Taiwan’s exports have experienced a decline for the 11th consecutive month in July, but there is hope on the horizon as artificial intelligence (AI) applications gain momentum. The country’s July exports saw a 10.4% drop in value compared to the previous year, reaching $38.73 billion, according to the finance ministry. Although this decline is significant, it is still better than the 23.4% fall witnessed in June, which was the worst slump in nearly 14 years. Additionally, the current figures surpassed expectations, as a Reuters poll had predicted a 20.1% contraction.
While export-reliant Taiwan saw a return to growth in the second quarter due to resilient domestic consumption, exports themselves have remained weak. However, the finance ministry suggests that rising demand for high-performance computing, AI, data centers, and automotive electronics will likely boost export momentum in the second half of the year. Traditionally, this period sees an increase in orders ahead of the busy year-end shopping season.

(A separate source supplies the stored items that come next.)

section
/-! PROOFS. Reset, the power-down hold and the course of a sample step (70_reset_and_hazards.md R270-R273, R287-R290): what
a reset cycle leaves, how long a power-down keeps PD_SCK high, how a sample step waits for it, and what the course of a
sample step depends on.

The idea: before the pulses of a sample step the sequencer does not move on while PD_SCK is high, and a hold that has not
ended keeps PD_SCK high there. So every move but an atomic ready edge uses up at most one cycle of the hold
(`State.HeldFor`), and the setup with PD_SCK low comes whole after it. -/

namespace Sys2Proof.Machine

/-! ## Reset -/

/-- A cycle with `rst_n` = 0 is a reset cycle, whatever the request and the data line. -/
theorem clockCycle_reset (tm : Timing) {p : Pins} (s : State) (hr : p.rstN = false) :
    clockCycle tm p s = .next (s.resetCycle tm) := by
  rw [clockCycle, hr, if_neg Bool.false_ne_true]

/-- The STATUS word of the reset registers: `GAIN_CODE` = 1 alone (R41, R271). -/
theorem reset_statusWord : Regs.reset.statusWord = 0x00000200 := by decide

/-- The COUNTS word of the reset registers (R42, R271). -/
theorem reset_countsWord : Regs.reset.countsWord = 0 := by decide

/-- Settles O1, element by element. -/
theorem resetStateHasTheSpecsValues : Obligations.ResetStateHasTheSpecsValues :=
  ⟨rfl, rfl, rfl, rfl, Nat.le_add_left .., rfl, rfl, rfl, rfl, rfl, rfl, reset_statusWord, reset_countsWord⟩

/-- Settles O2, element by element of the state that a reset cycle leaves. -/
theorem resetCycleTakesResetValues : Obligations.ResetCycleTakesResetValues :=
  fun _ _ s hr => ⟨_, clockCycle_reset _ s hr, rfl, rfl, rfl, rfl, rfl, rfl, rfl, rfl, rfl, rfl, rfl⟩

/-- Settles O3: the reset cycle does not look at the sequencer. -/
theorem resetAbandonsSampleStep : Obligations.ResetAbandonsSampleStep :=
  fun _ _ s hr _ => ⟨_, clockCycle_reset _ s hr, rfl, rfl, rfl, rfl, rfl, rfl, rfl, rfl⟩

/-! ## The course of a sample step -/

/-- A position of the setup follows one of the setup. -/
theorem setup_of_nextSeq_setup {tm : Timing} {s : State} {c : Nat} (h : s.nextSeq tm = .setup c) :
    ∃ k, s.seq = .setup k := by
  cases hq : s.seq with
  | setup k => exact ⟨k, rfl⟩
  | idle => rw [nextSeq_idle hq] at h; cases h
  | fin k => rw [nextSeq_fin hq] at h; split_ifs at h
  | data i k => rw [nextSeq_advances (by simp [hq]), hq, Seq.advance] at h; split_ifs at h
  | gainp i k => rw [nextSeq_advances (by simp [hq]), hq, Seq.advance] at h; split_ifs at h

/-- The next position depends on the position, GAIN_CODE and, in the setup, PD_SCK alone. -/
theorem nextSeq_congr (tm : Timing) {s t : State} (hq : s.seq = t.seq) (hg : s.regs.gainCode = t.regs.gainCode)
    (hp : ∀ c, s.seq = .setup c → s.pdSck = t.pdSck) : s.nextSeq tm = t.nextSeq tm := by
  have hwaits : s.waitsForHold = t.waitsForHold := by
    unfold State.waitsForHold
    cases h : s.seq with
    | setup c => rw [← hq, h]; exact hp c h
    | _ => rw [← hq, h]
  rw [State.nextSeq, State.nextSeq, hwaits, hq, hg]

/-- Within a sample step, PD_SCK is given by the position and, in the setup, the hold. -/
theorem nextPdSck_congr (tm : Timing) {q : Seq} {s t : State} (hq : q ≠ .idle)
    (hheld : ∀ c, q = .setup c → s.lineHeld tm = t.lineHeld tm) : nextPdSck tm q s = nextPdSck tm q t := by
  cases q with
  | idle => exact absurd rfl hq
  | setup c => exact hheld c rfl
  | _ => rfl

/-- Settles O43: both cycles are the block's own, and a position of the setup, where the hold counts, comes from one. -/
theorem sampleStepCourseIgnoresData : Obligations.SampleStepCourseIgnoresData := by
  intro tm p q s t u v hpr hqr hs ht hne hseq hgain hsetup hu hv
  obtain rfl : s.stalledCycle tm p = u := by rw [clockCycle_eq_stalledCycle hpr hs] at hu; injection hu
  obtain rfl : t.stalledCycle tm q = v := by rw [clockCycle_eq_stalledCycle hqr ht] at hv; injection hv
  have unext := stalledCycle_nextSeq (tm := tm) (p := p) hne
  have vnext := stalledCycle_nextSeq (tm := tm) (p := q) (hseq ▸ hne)
  have hnext : (s.stalledCycle tm p).seq = (t.stalledCycle tm q).seq := by
    rw [unext, vnext, nextSeq_congr tm hseq hgain fun c hc => (hsetup c hc).1]
  have line_of_setup (c : Nat) (hc : (s.stalledCycle tm p).seq = .setup c) : s.pdSck = t.pdSck ∧ s.pdHold = t.pdHold :=
    (setup_of_nextSeq_setup (unext.symm.trans hc)).elim hsetup
  obtain ⟨ulevel, uhold⟩ := stalledCycle_line tm p s
  obtain ⟨vlevel, vhold⟩ := stalledCycle_line tm q t
  refine ⟨hnext, congrArg (· != Seq.idle) hnext, ?_, fun hrun => ?_, fun c hc => ?_⟩
  · rw [stalledCycle_gainCode, stalledCycle_gainCode, hgain]
  · rw [ulevel, vlevel, ← hnext]
    refine nextPdSck_congr tm hrun fun c hc => ?_
    obtain ⟨hsck, hhold⟩ := line_of_setup c hc
    simp only [State.lineHeld, hsck, hhold]
  · rw [uhold, vhold, ← hnext, hc, (line_of_setup c hc).2]
    rfl

/-! ## A power-down hold over moves -/

/-- PD_SCK is high before the pulses of a sample step, in a hold that has `n` cycles left (R287). -/
structure State.HeldFor (tm : Timing) (n : Nat) (s : State) : Prop where
  high   : s.pdSck = true
  before : s.seq = .idle ∨ ∃ c, s.seq = .setup c
  left   : s.pdHold + n ≤ tm.tPD

/-- While PD_SCK is high a cycle does not take the sequencer to the pulses. -/
theorem clockEdge_seq_before_pulses (tm : Timing) (d : Bool) {s u : State} (hp : u.pdSck = true)
    (hq : u.seq = .idle ∨ ∃ c, u.seq = .setup c) :
    (clockEdge tm d s u).seq = .idle ∨ ∃ c, (clockEdge tm d s u).seq = .setup c := by
  obtain hq | ⟨c, hq⟩ := hq
  · exact (clockEdge_seq_of_idle tm d hq).imp_right fun h => ⟨0, h⟩
  · exact .inr ⟨c, clockEdge_seq_of_waiting tm d hq hp⟩

/-- Every transaction answers a next state, and has the frame of a host operation. -/
theorem perform_next (tx : Txn) (s : State) : ∃ u, perform tx s = .next u ∧ HiddenUnchanged s u := by
  obtain ⟨_, u, _, _, hp, hidden⟩ | ⟨_, _, hp⟩ := perform_cases tx s
  · exact ⟨u, hp, hidden⟩
  · exact ⟨_, hp, (perform_hostEffect hp).2⟩

namespace State.HeldFor

variable {tm : Timing} {n : Nat} {s u : State}

/-- A hold that has `n + 1` cycles left has `n` left too. -/
theorem pred (h : s.HeldFor tm (n + 1)) : s.HeldFor tm n := ⟨h.high, h.before, Nat.le_of_succ_le h.left⟩

/-- A reset begins a power-down of its own (R272). -/
theorem after_reset (h : s.HeldFor tm n) : (s.resetCycle tm).HeldFor tm n :=
  ⟨rfl, .inl rfl, (Nat.zero_add n).trans_le (Nat.le_of_add_left_le h.left)⟩

/-- An atomic transaction takes no time (log 6). -/
theorem after_transaction (h : s.HeldFor tm (n + 1)) (hidden : HiddenUnchanged s u) (before : Bool) :
    (u.followPower tm before).HeldFor tm (n + 1) := by
  obtain ⟨high, hq, left⟩ := h
  rw [← hidden.pdSck] at high
  rw [← hidden.pdHold] at left
  rw [← hidden.seq] at hq
  have hlt : u.pdHold < tm.tPD := by omega
  rw [followPower_eq]
  exact ⟨by simp [high, hlt], hq, by simpa [high] using left⟩

/-- A cycle uses up one cycle of the hold (R48). -/
theorem after_cycle (h : s.HeldFor tm (n + 1)) {p : Pins} (hrun : clockCycle tm p s = .next u) : u.HeldFor tm n := by
  cases hr : p.rstN with
  | false =>
    rw [clockCycle_reset tm s hr] at hrun
    injection hrun with hrun
    exact hrun ▸ h.pred.after_reset
  | true =>
    obtain ⟨high, hq, left⟩ := h
    obtain ⟨v, _, hidden, rfl⟩ := clockCycle_run hr hrun
    refine ⟨clockEdge_pdSck_of_held p.dout hidden high (by omega) hq,
      clockEdge_seq_before_pulses tm p.dout (hidden.pdSck.trans high) (hidden.seq ▸ hq), ?_⟩
    rw [(clockEdge_line tm p.dout hidden).2, high, Bool.not_true, Bool.and_false, if_neg Bool.false_ne_true]
    omega

/-- So each move but an atomic ready edge uses up at most one; a transaction that finds STALL = 1 is a cycle (R70). -/
theorem after_move (h : s.HeldFor tm (n + 1)) {m : Move} (hm : ∀ d, m ≠ .readyEdge d)
    (hrun : runMove tm m s = .next u) : u.HeldFor tm n := by
  cases m with
  | readyEdge d => exact absurd rfl (hm d)
  | clock p => exact h.after_cycle hrun
  | host tx =>
    cases hst : s.stall with
    | true =>
      rw [runMove, if_pos hst] at hrun
      have held : { s with sched := .host tx :: s.sched, freeIdx := s.freeIdx + 1 }.HeldFor tm (n + 1) :=
        ⟨h.high, h.before, h.left⟩
      exact held.after_cycle hrun
    | false =>
      obtain ⟨v, hv, hidden⟩ := perform_next tx s
      rw [runMove_host tm hst hv] at hrun
      injection hrun with hrun
      exact hrun ▸ (h.after_transaction hidden _).pred

end State.HeldFor

/-- Settles O58, by induction on the moves. -/
theorem powerDownLastsItsHold : Obligations.PowerDownLastsItsHold := by
  intro tm ms s t high hq left hms hrun
  have held : s.HeldFor tm ms.length := ⟨high, hq, left⟩
  clear high hq left
  induction ms generalizing s with
  | nil => injection hrun with hrun; exact hrun ▸ held.high
  | cons m ms ih =>
    obtain ⟨u, hu⟩ := runMove_next tm m s
    rw [runMoves, hu] at hrun
    exact ih u (fun m hm => hms m (.tail _ hm)) hrun (held.after_move (hms m (.head _)) hu)

/-! ## The wait for a hold -/

section
variable {tm : Timing} {s : State} (hq : s.seq = .setup 0)
include hq

/-- While a sample step waits for a hold it stands in its first position, with PD_SCK high, detached after its first cycle
(R157, R287). -/
theorem stalledRun_waiting {ps : List Pins} (hl : ps.length < s.holdWait tm) :
    (s.stalledRun tm ps).seq = .setup 0 ∧ (s.stalledRun tm ps).pdSck = true ∧
      (s.stalledRun tm ps).regs = if ps = [] then s.regs else { s.regs with armed := false } := by
  cases hp : s.pdSck with
  | false => simp [State.holdWait, hp] at hl
  | true =>
    rw [State.holdWait, hp, if_pos rfl] at hl
    obtain ⟨hseq, high, _⟩ := stalledRun_waits tm ps s hq hp (by rw [← List.length_eq_zero_iff]; omega)
    refine ⟨hseq, high, ?_⟩
    obtain rfl | ⟨qs, p, rfl⟩ := List.eq_nil_or_concat' ps
    · rfl
    · rw [List.length_append, List.length_singleton] at hl
      obtain ⟨wseq, whigh, _, wregs, _⟩ := stalledRun_waits tm qs s hq hp (.inl (by omega))
      obtain ⟨_, _, hregs, _⟩ := stalledCycle_waits tm p wseq whigh
      rw [stalledRun_concat, hregs, wregs, if_neg (by simp)]
      rfl

/-- After that wait PD_SCK is low in the setup. -/
theorem stalledRun_setupLow {ps : List Pins} {k : Nat} (hl : ps.length = s.holdWait tm + k)
    (hk : k ≤ tm.sampleCycles s.regs.gainCode) : (s.stalledRun tm ps).SetupLow := by
  induction k generalizing ps with
  | zero =>
    obtain ⟨_, wlow, _⟩ := stalledRun_holdWait tm ps s hq hl
    exact fun _ _ => wlow
  | succ k ih =>
    obtain ⟨qs, p, rfl⟩ : ∃ qs p, ps = qs ++ [p] :=
      (List.eq_nil_or_concat' ps).resolve_left (by rintro rfl; cases hl)
    rw [List.length_append, List.length_singleton] at hl
    rw [stalledRun_concat]
    exact stalledCycle_setupLow (stalledRun_running hq (by omega)) (ih (by omega) (by omega))

end

/-- The setup and the first cycle of the pulses are within a sample step (R289). -/
theorem setup_lt_sampleCycles (tm : Timing) (g : GainCode) : 1 + tm.tSU < tm.sampleCycles g := by
  have hfin := tFIN_pos tm
  rw [sampleCycles_eq]
  omega

/-- Settles O60: the wait, then the setup and the first pulse as the course of a sample step gives them. -/
theorem sampleStepWaitsForTheHold : Obligations.SampleStepWaitsForTheHold := by
  intro tm ps s hq hst hr
  have hsetup := setup_lt_sampleCycles tm s.regs.gainCode
  have run (hl : ps.length ≤ s.holdWait tm + (1 + tm.tSU)) :
      runCycles tm ps s = .next (s.stalledRun tm ps) ∧ (s.stalledRun tm ps).stall = true :=
    ⟨runCycles_sampleStep hq hst hr (by omega), stalledRun_stalled hq hst (by omega)⟩
  refine ⟨fun hwait => ?_, fun hge hle => ?_, fun hl => ?_⟩
  · obtain ⟨hrun, hstall⟩ := run (by omega)
    obtain ⟨hseq, high, hregs⟩ := stalledRun_waiting hq hwait
    exact ⟨_, hrun, hseq, high, hstall, hregs⟩
  · obtain ⟨hrun, hstall⟩ := run (by omega)
    obtain ⟨k, hk⟩ := Nat.exists_eq_add_of_le hge
    have hseq : (s.stalledRun tm ps).seq = .setup k := by
      rw [stalledRun_seq_after_wait hq hk (by omega), course_setup tm _ k 0 (by omega), Nat.zero_add]
    have hlow := stalledRun_setupLow hq hk (by omega) k hseq
    exact ⟨_, hrun, by rw [hseq, hk, Nat.add_sub_cancel_left], hlow, hstall⟩
  · obtain ⟨hrun, hstall⟩ := run hl.le
    have hseq : (s.stalledRun tm ps).seq = .data 0 0 := by
      rw [stalledRun_seq_after_wait hq hl hsetup.le]
      simpa using course_reaches_data tm s.regs.gainCode 0 (by decide)
    have high := (stalledRun_pulseTrain hq ps).1 0 0 hseq
    exact ⟨_, hrun, hseq, high.trans (decide_eq_true (tH_pos tm)), hstall⟩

Although the ministry anticipates a continued contraction of exports between 5% and 10% for August, they believe growth may resume from September, with November being the most likely turning point.
Specifically, electronic components experienced a 7.9% decline in total shipments from the previous year, amounting to $15.61 billion in July. Semiconductor exports also faced a 6.2% decrease. Taiwanese companies like TSMC, the world’s largest contract chipmaker, are major suppliers to global tech giants like Apple Inc and Nvidia, in addition to providing chips for automobile manufacturers and lower-end consumer goods.
The weak demand for high-tech products from both the U.S. and China has been a contributing factor to Taiwan’s declining exports. However, China’s imports and exports fell even faster than expected in July, placing additional pressure on the Chinese government to provide fresh stimulus measures and support demand.
In terms of individual trade partners, Taiwan’s exports to China in July decreased by 16.3% compared to the previous year, amounting to $13.42 billion. This followed a drop of 22.2% in the previous month. Similarly, exports to the United States experienced a 3.3% decline in July, following a significant 25.2% year-on-year decrease in June.
July also saw a decline in Taiwan’s imports, which often serve as an indicator for the re-export of finished products. Imports dropped by 20.9% to $30.25 billion, outperforming economist forecasts of a 25.0% fall. This decline in imports followed a 29.9% drop in June.
In conclusion, while Taiwan’s exports continue to face challenges, there is optimism regarding the second half of the year. The demand for high-performance computing, AI, data centers, and automotive electronics offers promise for a potential turnaround in Taiwan’s export sector. Although the weak demand for high-tech products from the U.S. and China remains a concern, the government believes that growth will likely resume in the coming months. However, it is essential to monitor economic developments and global trade dynamics closely to assess the potential impact on Taiwan’s export-reliant economy.